--- Description of the task ---
Going down the listing below, print exactly each line from the one with "-- ==== Sys2Proof/WellFormed.lean" up to and including the one with "obtain ⟨hk, hm⟩", and skip the rest.

--- Entries shown ---
- - - - -

-- ==== Sys2Proof/Tests/Slice0.lean ====
section
/-!
SUPPORT. Small tests: the commands that WellFormed refuses, and for every statement's hypotheses a concrete state and operands that meet them, clause
by clause, with the outcome of the command there. The terms are written from the spec's layouts of its tables, records and descriptors.
-/
open Sys2Proof Sys2Proof.Machine
namespace Sys2Proof.Tests

set_option Elab.async false

/-- A section of partition 0: tiles 0 to 3, channel 0, sub-port 0 of ports 0 and 1, every route, 16 contexts on chip and 16 in all. -/
def sect0 : Sect :=
  { key := 1, prioCeil := 3, preFloor := 0, pmin := 0, pmax := 3, onchip := 16, host := 16, name := [], tiles := 4, waysA := 3, waysB := 3, chans := 1,
    ports := 0x11, spill := 1, routesA := 2 ^ 129 - 1, routesB := 2 ^ 129 - 1, d2d := 1, dig := List.replicate 32 0 }

/-- A running device: clocks on, firmware up, an image with partition 0 ACTIVE, function 0 bound to it, an installer's session 0. -/
def up : State :=
  { State.reset with
    gen := { GenS.powerOn with readyMs := some 100 }
    fab := { State.reset.fab with
      image := some { id := 1, version := 1, keySlot := 0,
                      dev := { portMode := List.replicate 16 1, exch := [], gate := 0, sparePolicy := 0, shared := [], dig := List.replicate 32 0 },
                      sects := [(0, sect0)] }
      roles := [(0, 32), (1, 32), (2, 32), (3, 32)] ++ State.reset.fab.roles }
    hbm := { State.reset.hbm with chan := [(0, ⟨0, 0, 0, 1⟩)], own := [(0, ⟨[0], [], 1, 1⟩)] }
    sec := { State.reset.sec with run := some ⟨1, 1, 0, true, List.replicate 32 0, []⟩, sess := [(0, ⟨List.replicate 57 1, some 0, false, 0, false⟩)] }
    nv := { NvS.fresh with creds := [(0, ⟨List.replicate 57 1, 2, []⟩)] }
    hif := { State.reset.hif with present := true, bme := [0, 1], msixOff := [] } }.fsets
  ([(GEN_BOOT_READY, 1), (CLK_EN_EN 0, 0xFFFFFFFF), (CLK_EN_EN 1, 0xFFFFFFFF), (FAB_PART_STATE_P 0, 1), (HIF_BIND_F0_PARTITION, 0),
    (HIF_BIND_FN_EN, 1)] ++ (List.range 5).map (fun n => (CLK_TILE_EN_EN n, 0xFFFFFFFF)))

/-- `n` bytes of `v`, least significant first, at address `a` of partition 0, whose one channel lays them at the same device address. -/
def poke (a n v : Nat) (s : State) : State := { s with mem := putBytes s.mem (fun i => a + i) 0 ((List.range n).map (fun i => byteOf (v / 256 ^ i))) }

/-- The same in the inkwell of tile 0. -/
def pokeInk (a n v : Nat) (s : State) : State := { s with ink := putBytes s.ink (fun i => a + i) 0 ((List.range n).map (fun i => byteOf (v / 256 ^ i))) }

/-- The state after a command that answers a next state. -/
def after (c : Instr) (s : State) : State := match exec c s with | .next t => t | _ => s
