-- ==== Sys2Proof/Tests/Slice0.lean ====
section
/-! SUPPORT. Tests of the model, with expected results from the spec's rules and its file 95, and the witnesses that the
hypotheses of the statements can be met. -/

namespace Sys2Proof.Tests

open Sys2Proof.Machine

/-- A block with one request issued. -/
def one (p : Params) (cmd : Word16) (a b : Word32) : State := { params := p, requests := [⟨cmd, a, b⟩], response := none }

/-- The response on the ports after an outcome. -/
def responseOf : Host.Outcome State Fault Refusal → Option Response
  | .next s => s.response
  | .fault _ => none
  | .refused _ => none

/-- The response of one step. -/
def answerTo (p : Params) (cmd : Word16) (a b : Word32) : Option Response := responseOf (step (one p cmd a b))

/-! ## Well-formedness: an ill-formed term for each check -/

theorem test_encCfg_reserved_value_bit_refused : (Instr.encCfg true false false false 0x20).wellFormed = false := by decide
theorem test_encCfg_top_value_bit_refused : (Instr.encCfg false false false false 0x80).wellFormed = false := by decide
theorem test_encCfg_full_value_accepted : (Instr.encCfg true true true true 0x1F).wellFormed = true := by decide
theorem test_fracBits_above_range_refused : ¬ Params.WF ⟨.base, 9⟩ ∧ ¬ Params.WF ⟨.varB, 11⟩ ∧ ¬ Params.WF ⟨.varC, 13⟩ := by decide
theorem test_fracBits_bounds_accepted : Params.WF ⟨.base, 8⟩ ∧ Params.WF ⟨.varB, 0⟩ ∧ Params.WF ⟨.varC, 12⟩ := by decide

/-! ## Decoding, each word written out from rules R61 and R63 -/

theorem test_decode_decTemp : decode 0b0000000000000001 = .ok .decTemp := by decide
theorem test_decode_encTemp : decode 0b0000000000000010 = .ok .encTemp := by decide
theorem test_decode_encPair : decode 0b0000000000000011 = .ok .encPair := by decide
theorem test_decode_decCfg : decode 0b0000000000000100 = .ok .decCfg := by decide
theorem test_decode_chkAlert : decode 0b0000000000000110 = .ok .chkAlert := by decide

/-- `ENC_CFG A=0x00, sd=1, fq=2` of rule R72: V = 0x11, U_FQ and U_SD. -/
theorem test_decode_encCfg_sd_fq : decode 0b0001000110010101 = .ok (.encCfg true false false true 0x11) := by decide

/-- SET_MODE INTERRUPT of rule R71: U_MODE alone, V = 0x02. -/
theorem test_decode_encCfg_mode : decode 0b0000001000100101 = .ok (.encCfg false true false false 0x02) := by decide

/-- U_POL alone, V_POL: bits 6 and 10. -/
theorem test_decode_encCfg_pol : decode 0b0000010001000101 = .ok (.encCfg false false true false 0x04) := by decide

theorem test_decode_zero_rejected : decode 0x0000 = .error (.illegalOpcode 0) := by decide
theorem test_decode_op7_rejected : decode 0x0007 = .error (.illegalOpcode 7) := by decide
theorem test_decode_upper_bits_rejected : decode 0x8001 = .error (.nonzeroUpperBits 0x800) := by decide
theorem test_decode_reserved_value_rejected : decode 0xFFF5 = .error (.reservedValueBits 7) := by decide
theorem test_table_word : decodeTableWord 16 0x0225 = some (.encCfg false true false false 0x02) := by decide

/-! ## One step each, expected results from file 95 -/

/-- S2: `decode(0x1900) == 25.0`, with A[31:16] not zero. -/
theorem test_decTemp_25 : answerTo Profile.base.params 0x0001 0xABCD1900 0 = some ⟨0x41C80000, .ok⟩ := by decide

/-- VAR_C, padding not zero: the smallest negative step. -/
theorem test_decTemp_negative_padding :
    answerTo Profile.varC.params 0x0001 0xFFFF 0 = some ⟨0xBD000000, .ok⟩ := by decide

/-- S10: the tie 2.5 rounds away from zero, to 3. -/
theorem test_encTemp_tie : answerTo Profile.base.params 0x0002 0x3FA00000 0 = some ⟨0x00000180, .ok⟩ := by decide

/-- A tie beyond NMIN saturates. -/
theorem test_encTemp_saturates :
    answerTo Profile.varC.params 0x0002 0xC3000400 0 = some ⟨0x00008000, .ok⟩ := by decide

/-- VAR_C: low half negative, high half positive. -/
theorem test_encPair_sorts :
    answerTo Profile.varC.params 0x0003 0xC2220000 0x42AA8000 = some ⟨0x5540D780, .ok⟩ := by decide
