-- ==== Sys2Proof/WellFormed.lean ====
section
/-! DEFINITION. Which terms of `Instr` are instructions of the hardware: an OI operand is unconstrained (30_encoding.md
R57); an UNKNOWN byte is one of the 251 that no defined opcode takes (R56). -/

namespace Sys2Proof

/-- R54: the five opcode bytes the table defines. -/
def definedOpcodes : List Byte := [0x00, 0x01, 0x02, 0x03, 0x87]

/-- R56, R57: a term that some bytes of Memory stand for. -/
def Instr.wellFormed : Instr → Bool
  | .nop _ => true
  | .mov _ => true
  | .add _ => true
  | .sub _ => true
  | .end_ => true
  | .unknown b => !definedOpcodes.contains b

end Sys2Proof
end

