-- ==== Sys2Proof/Laws/Memory.lean ====
section
/-! SUPPORT. What the Memory operations do (20_memory.md R32 to R34): a read after a write, and the canonical form,
which every operation keeps. -/

namespace Sys2Proof.Machine

/-- Every entry after a `put` is the new one or an old one. -/
theorem Memory.mem_put {m : Memory} {a : Nat} {v : Byte} {c : Host.Cell} (h : c ∈ Memory.put m a v) :
    c = (a, v) ∨ c ∈ m := by
  induction m with
  | nil => simpa [Memory.put] using h
  | cons d m ih =>
    obtain ⟨k, b⟩ := d
    simp only [Memory.put] at h
    split at h
    · simpa using h
    · split at h
      · rcases List.mem_cons.mp h with h | h <;> simp [h]
      · rcases List.mem_cons.mp h with h | h
        · simp [h]
        · rcases ih h with h | h <;> simp [h]

theorem Memory.put_pairwise {m : Memory} (a : Nat) (v : Byte)
    (h : m.Pairwise (fun c d => c.1 < d.1)) : (Memory.put m a v).Pairwise (fun c d => c.1 < d.1) := by
  induction m with
  | nil => simp [Memory.put]
  | cons d m ih =>
    obtain ⟨k, b⟩ := d
    obtain ⟨hk, hm⟩ := List.pairwise_cons.mp h
    simp only [Memory.put]
    split
    · refine List.pairwise_cons.mpr ⟨fun c hc => ?_, h⟩
      rcases List.mem_cons.mp hc with rfl | hc
      · assumption
      · have := hk c hc; simp at this ⊢; omega
    · split
      · subst_vars; exact List.pairwise_cons.mpr ⟨hk, hm⟩
      · refine List.pairwise_cons.mpr ⟨fun c hc => ?_, ih hm⟩
        rcases Memory.mem_put hc with rfl | hc
        · simp; omega
        · exact hk c hc

/-- A cell reads as the value just put into it. -/
@[simp] theorem Memory.find_put_same (m : Memory) (a : Nat) (v : Byte) :
    Memory.find (Memory.put m a v) a = some v := by
  induction m with
  | nil => simp [Memory.put, Memory.find]
  | cons d m ih =>
    obtain ⟨k, b⟩ := d
    simp only [Memory.put]
    split
    · simp [Memory.find]
    · split
      · simp [Memory.find]
      · have : k ≠ a := by omega
        simp [Memory.find, this, ih]

/-- Putting a value into one cell leaves every other cell as it was. -/
theorem Memory.find_put_other (m : Memory) {a a' : Nat} (v : Byte) (h : a' ≠ a) :
    Memory.find (Memory.put m a v) a' = Memory.find m a' := by
  induction m with
  | nil => simp [Memory.put, Memory.find, Ne.symm h]
  | cons d m ih =>
    obtain ⟨k, b⟩ := d
    simp only [Memory.put]
    split
    · simp [Memory.find, Ne.symm h]
    · split
      · subst_vars; simp [Memory.find, Ne.symm h]
      · simp [Memory.find, ih]

theorem Memory.le_of_mem_ofBytes {bs : List Byte} {a : Nat} {c : Host.Cell} (h : c ∈ Memory.ofBytes a bs) :
    a ≤ c.1 ∧ c.1 < a + bs.length := by
  induction bs generalizing a with
  | nil => simp [Memory.ofBytes] at h
  | cons b bs ih =>
    rcases List.mem_cons.mp (by simpa [Memory.ofBytes] using h) with rfl | h
    · simp
    · have := ih h; simp; omega

/-- The cells of a loaded image read as its bytes. -/
theorem Memory.find_ofBytes (bs : List Byte) (a k : Nat) :
    Memory.find (Memory.ofBytes a bs) (a + k) = bs[k]? := by
  induction bs generalizing a k with
  | nil => rfl
  | cons b bs ih =>
    cases k with
    | zero => simp [Memory.ofBytes, Memory.find]
    | succ k =>
      have := ih (a + 1) k
      rw [show a + 1 + k = a + (k + 1) by omega] at this
      simp [Memory.ofBytes, Memory.find, this]

/-! ### Every operation keeps the canonical form -/

theorem Memory.wf_empty (n : Nat) : Memory.wf n [] := by simp [Memory.wf]

theorem Memory.wf_write {n : Nat} {m : Memory} (a : Nat) (v : Byte) (h : Memory.wf n m) :
    Memory.wf n (Memory.write n m a v).mem := by
  unfold Memory.write
  split
  · exact h
  · refine ⟨Memory.put_pairwise a v h.1, fun c hc => ?_⟩
    rcases Memory.mem_put hc with rfl | hc
    · simp; omega
    · exact h.2 c hc

theorem Memory.wf_ofBytes (bs : List Byte) (a : Nat) : Memory.wf (a + bs.length) (Memory.ofBytes a bs) := by
  induction bs generalizing a with
  | nil => simp [Memory.ofBytes, Memory.wf]
  | cons b bs ih =>
    refine ⟨List.pairwise_cons.mpr ⟨fun c hc => ?_, (ih (a + 1)).1⟩, fun c hc => ?_⟩
    · have := Memory.le_of_mem_ofBytes hc; simp; omega
    · have := Memory.le_of_mem_ofBytes hc; omega

theorem Memory.wf_load {n : Nat} {m : Memory} (bytes : List Byte) (h : Memory.wf n m) :
    Memory.wf n (Memory.load n m bytes).mem := by
  unfold Memory.load
  split
  · rename_i hl
    have := Memory.wf_ofBytes bytes 0
    simpa [hl] using this
  · exact h

theorem Memory.wf_writeBytes {n : Nat} {m : Memory} (a : Nat) (bs : List Byte) (h : Memory.wf n m) :
    Memory.wf n (writeBytes n m a bs) := by
  induction bs generalizing m a with
  | nil => exact h
  | cons b bs ih => exact ih (a + 1) (Memory.wf_write a b h)

/-! ### Reads -/

/-- What a read that succeeds says: the index is below N and the cell holds the byte. -/
theorem Memory.read_ok {n : Nat} {m : Memory} {a : Nat} {b : Byte} :
    Memory.read n m a = .ok b ↔ a < n ∧ Memory.find m a = some b := by
  unfold Memory.read
  split
  · simp; omega
  · cases Memory.find m a <;> simp; omega

/-- A read fails exactly on an index from N up, and the failure is OutOfRange. -/
theorem Memory.read_fail {n : Nat} {m : Memory} {a : Nat} {c : Condition} :
    Memory.read n m a = .fail c ↔ n ≤ a ∧ c = .outOfRange := by
  unfold Memory.read
  split
  · rename_i h; simp [h, eq_comm]
  · cases Memory.find m a <;> simp <;> omega

/-- A read finds no value exactly on a cell below N that holds none. -/
theorem Memory.read_unloaded {n : Nat} {m : Memory} {a : Nat} :
    Memory.read n m a = .unloaded ↔ a < n ∧ Memory.find m a = none := by
  unfold Memory.read
  split
  · simp; omega
  · cases Memory.find m a <;> simp; omega

end Sys2Proof.Machine
end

- - - - -

--- Finished exercise ---
-- ==== Sys2Proof/WellFormed.lean ====
section
/-! DEFINITION. Which terms of `Instr` are instructions of the hardware: an OI operand is unconstrained (30_encoding.md
R57); an UNKNOWN byte is one of the 251 that no defined opcode takes (R56). -/

namespace Sys2Proof

/-- R54: the five opcode bytes the table defines. -/
def definedOpcodes : List Byte := [0x00, 0x01, 0x02, 0x03, 0x87]

/-- R56, R57: a term that some bytes of Memory stand for. -/
def Instr.wellFormed : Instr → Bool
  | .nop _ => true
  | .mov _ => true
  | .add _ => true
  | .sub _ => true
  | .end_ => true
  | .unknown b => !definedOpcodes.contains b

end Sys2Proof
end

-- ==== Sys2Proof/Laws/Memory.lean ====
section
/-! SUPPORT. What the Memory operations do (20_memory.md R32 to R34): a read after a write, and the canonical form,
which every operation keeps. -/

namespace Sys2Proof.Machine

/-- Every entry after a `put` is the new one or an old one. -/
theorem Memory.mem_put {m : Memory} {a : Nat} {v : Byte} {c : Host.Cell} (h : c ∈ Memory.put m a v) :
    c = (a, v) ∨ c ∈ m := by
  induction m with
  | nil => simpa [Memory.put] using h
  | cons d m ih =>
    obtain ⟨k, b⟩ := d
    simp only [Memory.put] at h
    split at h
    · simpa using h
    · split at h
      · rcases List.mem_cons.mp h with h | h <;> simp [h]
      · rcases List.mem_cons.mp h with h | h
        · simp [h]
        · rcases ih h with h | h <;> simp [h]

theorem Memory.put_pairwise {m : Memory} (a : Nat) (v : Byte)
    (h : m.Pairwise (fun c d => c.1 < d.1)) : (Memory.put m a v).Pairwise (fun c d => c.1 < d.1) := by
  induction m with
  | nil => simp [Memory.put]
  | cons d m ih =>
    obtain ⟨k, b⟩ := d
    obtain ⟨hk, hm⟩ := List.pairwise_cons.mp h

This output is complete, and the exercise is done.